→ Task to carry out
Only the lines from the one with "s = .next s := by" to the end of the records are wanted, each repeated exactly, both ends included.

→ Entries supplied
-- ==== Sys2Proof/Laws/Step.lean ====
section
/-! SUPPORT. When each instruction answers a next state, and which; and what a step does with the transfer it takes. -/

namespace Sys2Proof.Machine

/-! ## The instructions: the next state, if there is one -/

theorem execNop_next_iff (s t : State) : execNop s = .next t ↔ s.Legal ∧ t = s :=
  s.guarded_next_iff t _

theorem execStart_next_iff (w h : Word32) (s t : State) :
    execStart w h s = .next t ↔ s.Legal ∧ s.phase ≠ phaseStream ∧ t = startEncode blockConfig w h s := by
  rw [execStart, State.guarded_eq_next_iff]
  split <;> simp_all [eq_comm]

theorem execData_next_iff (x : Byte) (s t : State) :
    execData x s = .next t ↔ s.Legal ∧ s.phase = phaseStream ∧ t = acceptByte blockConfig x s := by
  rw [execData, State.guarded_eq_next_iff]
  split <;> simp_all [eq_comm]

theorem execEnd_next_iff (s t : State) :
    execEnd s = .next t ↔ s.Legal ∧ s.phase = phaseStream ∧ t = finishEncode blockConfig s := by
  rw [execEnd, State.guarded_eq_next_iff]
  split <;> simp_all [eq_comm]

theorem execStatusRead_next_iff (s t : State) :
    execStatusRead s = .next t ↔ s.Legal ∧ t = s.returnStatus s.status :=
  s.guarded_next_iff t _

/-- The operation items append to `out` and change nothing else; the two RUN forms may change the run counter. -/
theorem execIndex_next (idx : BitVec 6) {s t : State} (h : execIndex idx s = .next t) :
    s.Legal ∧ ∃ bs, t = s.emitted bs s.run := by
  obtain ⟨hl, h⟩ := (State.guarded_eq_next_iff _ _ _).1 h
  refine ⟨hl, ?_⟩
  injection h with h
  subst h
  split
  · exact (opIndex_appends blockConfig _ s).imp fun _ h => h.1
  · exact ⟨[], by simp⟩

theorem execDiff_next (rt gt bt : BitVec 2) {s t : State} (h : execDiff rt gt bt s = .next t) :
    s.Legal ∧ ∃ bs, t = s.emitted bs s.run := by
  obtain ⟨hl, h⟩ := (State.guarded_eq_next_iff _ _ _).1 h
  refine ⟨hl, ?_⟩
  injection h with h
  subst h
  split
  · exact ⟨[], by simp⟩
  · exact (opDiff_appends blockConfig _ s).imp fun _ h => h.1

theorem execLuma_next (g : BitVec 6) (rt bt : BitVec 4) {s t : State} (h : execLuma g rt bt s = .next t) :
    s.Legal ∧ ∃ bs, t = s.emitted bs s.run := by
  obtain ⟨hl, h⟩ := (State.guarded_eq_next_iff _ _ _).1 h
  refine ⟨hl, ?_⟩
  injection h with h
  subst h
  split
  · exact ⟨[], by simp⟩
  · exact (opLuma_appends blockConfig _ s).imp fun _ h => h.1

theorem execRunInterior_next (n : BitVec 6) {s t : State} (h : execRunInterior n s = .next t) :
    s.Legal ∧ ∃ bs m, (m = 0 ∨ m = s.run) ∧ t = s.emitted bs m := by
  obtain ⟨hl, h⟩ := (State.guarded_eq_next_iff _ _ _).1 h
  refine ⟨hl, ?_⟩
  injection h with h
  subst h
  split
  · exact ⟨_, _, .inl rfl, interiorFlush_eq _ _⟩
  · exact ⟨[], s.run, .inr rfl, by simp⟩

theorem execRunFinal_next (n : BitVec 6) {s t : State} (h : execRunFinal n s = .next t) :
    s.Legal ∧ ∃ bs m, (m = 0 ∨ m = s.run) ∧ t = s.emitted bs m := by
  obtain ⟨hl, h⟩ := (State.guarded_eq_next_iff _ _ _).1 h
  refine ⟨hl, ?_⟩
  injection h with h
  subst h
  split
  · exact ⟨_, _, .inl rfl, finalFlush_eq _ _⟩
  · exact ⟨[], s.run, .inr rfl, by simp⟩

theorem execRgb_next_iff (r g b : Byte) (s t : State) :
    execRgb r g b s = .next t ↔ s.Legal ∧ t = s.emitItem blockConfig (.rgb r g b) :=
  s.guarded_next_iff t _

theorem execRgbaReserved_not_next (s t : State) : execRgbaReserved s ≠ .next t := by
  simp [execRgbaReserved, State.guarded_eq_next_iff]

theorem execHeader_next_iff (w h : Word32) (s t : State) :
    execHeader w h s = .next t ↔ s.Legal ∧ t = s.emitItem blockConfig (.header w h) :=
  s.guarded_next_iff t _

theorem execTerminator_next_iff (s t : State) :
    execTerminator s = .next t ↔ s.Legal ∧ t = s.emitItem blockConfig .terminator :=
  s.guarded_next_iff t _

/-- Everything a next state of an instruction can be, by kind: nothing changed, START's, DATA's and END's steps, the
status returned, or bytes appended with the run counter kept or cleared. -/
theorem exec_next_cases {i : Instr} {s t : State} (h : exec i s = .next t) :
    s.Legal ∧
    ((i = .nop ∧ t = s) ∨
      (∃ w h, i = .start w h ∧ s.phase ≠ phaseStream ∧ t = startEncode blockConfig w h s) ∨
      (∃ x, i = .data x ∧ s.phase = phaseStream ∧ t = acceptByte blockConfig x s) ∨
      (i = .endEncode ∧ s.phase = phaseStream ∧ t = finishEncode blockConfig s) ∨
      (i = .statusRead ∧ t = s.returnStatus s.status) ∨
      (i ≠ .endEncode ∧ (∀ w h, i ≠ .start w h) ∧ (∀ x, i ≠ .data x) ∧
        ∃ bs m, (m = 0 ∨ m = s.run) ∧ t = s.emitted bs m)) := by
  cases i with
  | nop => obtain ⟨hl, h⟩ := (execNop_next_iff s t).1 h; exact ⟨hl, .inl ⟨rfl, h⟩⟩
  | start w h' =>
    obtain ⟨hl, hp, h⟩ := (execStart_next_iff w h' s t).1 h
    exact ⟨hl, .inr (.inl ⟨w, h', rfl, hp, h⟩)⟩
  | data x =>
    obtain ⟨hl, hp, h⟩ := (execData_next_iff x s t).1 h
    exact ⟨hl, .inr (.inr (.inl ⟨x, rfl, hp, h⟩))⟩
  | endEncode =>
    obtain ⟨hl, hp, h⟩ := (execEnd_next_iff s t).1 h
    exact ⟨hl, .inr (.inr (.inr (.inl ⟨rfl, hp, h⟩)))⟩
  | statusRead =>
    obtain ⟨hl, h⟩ := (execStatusRead_next_iff s t).1 h
    exact ⟨hl, .inr (.inr (.inr (.inr (.inl ⟨rfl, h⟩))))⟩
  | index idx =>
    obtain ⟨hl, bs, h⟩ := execIndex_next idx h
    exact ⟨hl, .inr (.inr (.inr (.inr (.inr ⟨by simp, by simp, by simp, bs, _, .inr rfl, h⟩))))⟩
  | diff rt gt bt =>
    obtain ⟨hl, bs, h⟩ := execDiff_next rt gt bt h
    exact ⟨hl, .inr (.inr (.inr (.inr (.inr ⟨by simp, by simp, by simp, bs, _, .inr rfl, h⟩))))⟩
  | luma g rt bt =>
    obtain ⟨hl, bs, h⟩ := execLuma_next g rt bt h
    exact ⟨hl, .inr (.inr (.inr (.inr (.inr ⟨by simp, by simp, by simp, bs, _, .inr rfl, h⟩))))⟩
  | runInterior n =>
    obtain ⟨hl, h⟩ := execRunInterior_next n h
    exact ⟨hl, .inr (.inr (.inr (.inr (.inr ⟨by simp, by simp, by simp, h⟩))))⟩
  | runFinal n =>
    obtain ⟨hl, h⟩ := execRunFinal_next n h
    exact ⟨hl, .inr (.inr (.inr (.inr (.inr ⟨by simp, by simp, by simp, h⟩))))⟩
  | rgb r g b =>
    obtain ⟨hl, h⟩ := (execRgb_next_iff r g b s t).1 h
    exact ⟨hl, .inr (.inr (.inr (.inr (.inr ⟨by simp, by simp, by simp, _, _, .inr rfl, h⟩))))⟩
  | rgbaReserved => exact absurd h (execRgbaReserved_not_next s t)
  | header w h' =>
    obtain ⟨hl, h⟩ := (execHeader_next_iff w h' s t).1 h
    exact ⟨hl, .inr (.inr (.inr (.inr (.inr ⟨by simp, by simp, by simp, _, _, .inr rfl, h⟩))))⟩
  | terminator =>
    obtain ⟨hl, h⟩ := (execTerminator_next_iff s t).1 h
    exact ⟨hl, .inr (.inr (.inr (.inr (.inr ⟨by simp, by simp, by simp, _, _, .inr rfl, h⟩))))⟩

/-! ## The step -/

/-- The step on a transfer that carries an instruction. -/
theorem step_of_decodes {s : State} {t : Transfer} {rest : List Transfer} {i : Instr} (h : s.Legal)
    (hp : s.port = t :: rest) (hd : decode blockConfig t = .ok i) :
    step s = settle { s with port := rest } (exec i { s with port := rest }) := by
  rw [step, State.guarded_of_legal h, fetch_cons hp, hd]
  simp

/-- The step on an illegal command word (R72, R192). -/
theorem step_of_illegalWord {s : State} {w : CmdWord} {rest : List Transfer} {e : DecodeError} (h : s.Legal)
    (hp : s.port = .command w :: rest) (hd : decode blockConfig (.command w) = .error e) :
    step s = .next (State.refuse { s with port := rest } .illegalWord) := by
  rw [step, State.guarded_of_legal h, fetch_cons hp, hd]
  rfl

/-- The step on a byte taken from the output port (R178). -/
theorem step_of_takeByte {s : State} {rest : List Transfer} (h : s.Legal) (hp : s.port = .takeByte :: rest) :
    step s = .next (deliver { s with port := rest }) := by
  rw [step, State.guarded_of_legal h, fetch_cons hp]
  rfl

/-- The step on a power-on reset (R210, R211). -/
theorem step_of_reset {s : State} {rest : List Transfer} (h : s.Legal) (hp : s.port = .reset :: rest) :
    step s = .next (powerOnReset { s with port := rest }) := by
  rw [step, State.guarded_of_legal h, fetch_cons hp]
  rfl

/-- The step with nothing pending (R203). -/
theorem step_of_idle {s : State} (h : s.Legal) (hp : s.port = []) : step s = .next s := by
  simp [step, State.guarded_of_legal h, fetch, hp]

end Sys2Proof.Machine
end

→ Written reply
theorem step_of_idle {s : State} (h : s.Legal) (hp : s.port = []) : step s = .next s := by
  simp [step, State.guarded_of_legal h, fetch, hp]

end Sys2Proof.Machine
end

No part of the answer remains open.